What you are asked to do
Every line of the records below that holds the word "point" belongs in the answer.

◇ ◇ ◇

-- ==== Sys2Proof/Laws/ToFabric.lean ====
section
/-! SUPPORT. The frames of the operations and meanings of Fabric: what each may change. -/

namespace Sys2Proof.Machine

variable {T : Nat} {s0 : State}

theorem modFab_to {s : State} {f : FabSt → FabSt} (hT : T ||| 65536 = T) (hS : To T s0 s) :
    To T s0 (modFab s f) := by
  unfold modFab
  repeat' (first | (with_reducible first | assumption | refine To.ite ?_ ?_) | exact To.sub hT (by decide) | refine To.fst (by assumption) ?_ | refine To.snd (by assumption) ?_ | split | with_reducible first | refine To.set_fab ?_ ?_)

theorem tblCheck_to {k : Nat} {x : State × Bool} {r : Nat} (hT : T ||| 1056850 = T) (hS : To T s0 x.1) :
    To T s0 (tblCheck k x r).1 := by
  unfold tblCheck
  repeat' (first | (with_reducible first | assumption | refine To.ite ?_ ?_ | refine countCe_to ?_ ?_ | refine captureErr_to ?_ ?_ | refine setMark_to ?_ ?_ | refine ownErr_to ?_ ?_ | refine incCnt_to ?_ ?_) | exact To.sub hT (by decide) | split)

theorem mapCheck_to {e r out : Nat} {x : State × Bool} (hT : T ||| 1056850 = T) (hS : To T s0 x.1) :
    To T s0 (mapCheck e r out x).1 := by
  unfold mapCheck
  split
  · exact tblCheck_to hT hS
  · exact hS

theorem pathCheck_to {s : State} {e : Nat} {dst : Nat} {hs : List Hop} (hT : T ||| 1056850 = T) (hS : To T s0 s) :
    To T s0 (pathCheck s e dst hs).1 := by
  unfold pathCheck
  refine To.foldl_fst _ (fun _ _ k => ?_) hS
  exact mapCheck_to hT (tblCheck_to hT k)

theorem slotCheck_to {s : State} {e : Nat} {r : Nat} {out : Nat} {slot : Nat} (hT : T ||| 1056850 = T) (hS : To T s0 s) :
    To T s0 (slotCheck s e r out slot).1 := by
  unfold slotCheck
  exact mapCheck_to hT (tblCheck_to hT hS)

theorem ltTrace_to {s : State} {r : Nat} {n : Nat} {point : Nat} {mode : Nat} {hdr : BitVec 128} (hT : T ||| 2 = T) (hS : To T s0 s) :
    To T s0 (ltTrace s r n point mode hdr) := by
  unfold ltTrace
  try dsimp -proj only
  repeat' (first | (with_reducible first | assumption | refine To.ite ?_ ?_ | refine setReg_to ?_ ?_ | refine setEvt_to ?_ ?_ | refine To.foldl _ (fun _ _ _ => ?_) ?_ | refine To.foldl_fst _ (fun _ _ _ => ?_) ?_) | exact To.sub hT (by decide) | refine To.fst (by assumption) ?_ | refine To.snd (by assumption) ?_ | split | dsimp -proj only | (intro _; intros))

theorem ltSee_to {s : State} {r : Nat} {inp : Nat} {out : Nat} {res : Nat} {hdr : BitVec 128} {n : Nat} (hT : T ||| 2 = T) (hS : To T s0 s) :
    To T s0 (ltSee r inp out res hdr s n) := by
  unfold ltSee
  try dsimp -proj only
  repeat' (first | (with_reducible first | assumption | refine To.ite ?_ ?_ | refine modReg_to ?_ ?_ | refine ltTrace_to ?_ ?_) | exact To.sub hT (by decide) | refine To.fst (by assumption) ?_ | refine To.snd (by assumption) ?_ | split | dsimp -proj only | (intro _; intros))

theorem crossRouter_to {s : State} {r : Nat} {inp : Nat} {out : Nat} {tc : Nat} {hdr : BitVec 128} (hT : T ||| 1042 = T) (hS : To T s0 s) :
    To T s0 (crossRouter r inp out tc hdr s) := by
  unfold crossRouter
  try dsimp -proj only
  repeat' (first | (with_reducible first | assumption | refine To.ite ?_ ?_ | refine incCnt_to ?_ ?_ | refine takeFree_to ?_ ?_ | refine ltSee_to ?_ ?_ | refine To.foldl _ (fun _ _ _ => ?_) ?_ | refine To.foldl_fst _ (fun _ _ _ => ?_) ?_) | exact To.sub hT (by decide) | refine To.fst (by assumption) ?_ | refine To.snd (by assumption) ?_ | split | dsimp -proj only)

theorem crossHops_to {s : State} {hs : List Hop} {tc : Nat} {hdr : BitVec 128} (hT : T ||| 1042 = T) (hS : To T s0 s) :
    To T s0 (crossHops hs tc hdr s) := by
  unfold crossHops
  try dsimp -proj only
  repeat' (first | (with_reducible first | assumption | refine To.ite ?_ ?_ | refine crossRouter_to ?_ ?_ | refine To.foldl _ (fun _ _ _ => ?_) ?_ | refine To.foldl_fst _ (fun _ _ _ => ?_) ?_) | exact To.sub hT (by decide) | refine To.fst (by assumption) ?_ | refine To.snd (by assumption) ?_ | split | dsimp -proj only | (intro _; intros))

theorem leafCheck_to {s : State} {r : Nat} {f : Flit} (hT : T ||| 1056786 = T) (hS : To T s0 s) :
    To T s0 (leafCheck r f s) := by
  unfold leafCheck
  try dsimp -proj only
  repeat' (first | (with_reducible first | assumption | refine To.ite ?_ ?_ | refine countCe_to ?_ ?_ | refine captureErr_to ?_ ?_ | refine incCnt_to ?_ ?_ | refine ownErr_to ?_ ?_ | refine setEvt_to ?_ ?_) | exact To.sub hT (by decide) | refine To.fst (by assumption) ?_ | refine To.snd (by assumption) ?_ | split | dsimp -proj only)

theorem farCheck_to {s : State} {src : Nat} {dst : Nat} {f : Flit} (hT : T ||| 1056786 = T) (hS : To T s0 s) :
    To T s0 (farCheck src dst f s).1 := by
  unfold farCheck
  try dsimp -proj only
  repeat' (first | (with_reducible first | assumption | refine To.ite ?_ ?_ | refine countCe_to ?_ ?_ | refine captureErr_to ?_ ?_ | refine incCnt_to ?_ ?_ | refine ownErr_to ?_ ?_ | refine setEvt_to ?_ ?_) | exact To.sub hT (by decide) | refine To.fst (by assumption) ?_ | refine To.snd (by assumption) ?_ | split | dsimp -proj only)

theorem flyOn_to {s : State} {src : Nat} {dst : Nat} {tc : Nat} {hdr : BitVec 128} {flit : Flit} {e : Nat} {q : Option QPos} (hT : T ||| 1123410 = T) (hS : To T s0 s) :
    To T s0 (flyOn src dst tc hdr flit e q s).1 := by
  unfold flyOn
  try dsimp -proj only
  repeat' (first | (with_reducible first | assumption | refine To.ite ?_ ?_ | refine pathCheck_to ?_ ?_ | refine crossHops_to ?_ ?_ | refine farCheck_to ?_ ?_ | refine modFab_to ?_ ?_) | exact To.sub hT (by decide) | refine To.fst (by assumption) ?_ | refine To.snd (by assumption) ?_ | split | dsimp -proj only | (intro _; intros))

theorem fly_to {s : State} {src : Nat} {dst : Nat} {tc : Nat} {hdr : BitVec 128} {flit : Flit} {e : Nat} {q : Option QPos} (hT : T ||| 1123410 = T) (hS : To T s0 s) :
    To T s0 (fly src dst tc hdr flit e q s).1 := by
  unfold fly
  try dsimp -proj only
  repeat' (first | (with_reducible first | assumption | refine To.ite ?_ ?_ | refine leafCheck_to ?_ ?_ | refine flyOn_to ?_ ?_) | exact To.sub hT (by decide) | refine To.fst (by assumption) ?_ | refine To.snd (by assumption) ?_ | split | dsimp -proj only)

◇ ◇ ◇

Completed task
theorem ltTrace_to {s : State} {r : Nat} {n : Nat} {point : Nat} {mode : Nat} {hdr : BitVec 128} (hT : T ||| 2 = T) (hS : To T s0 s) :
    To T s0 (ltTrace s r n point mode hdr) := by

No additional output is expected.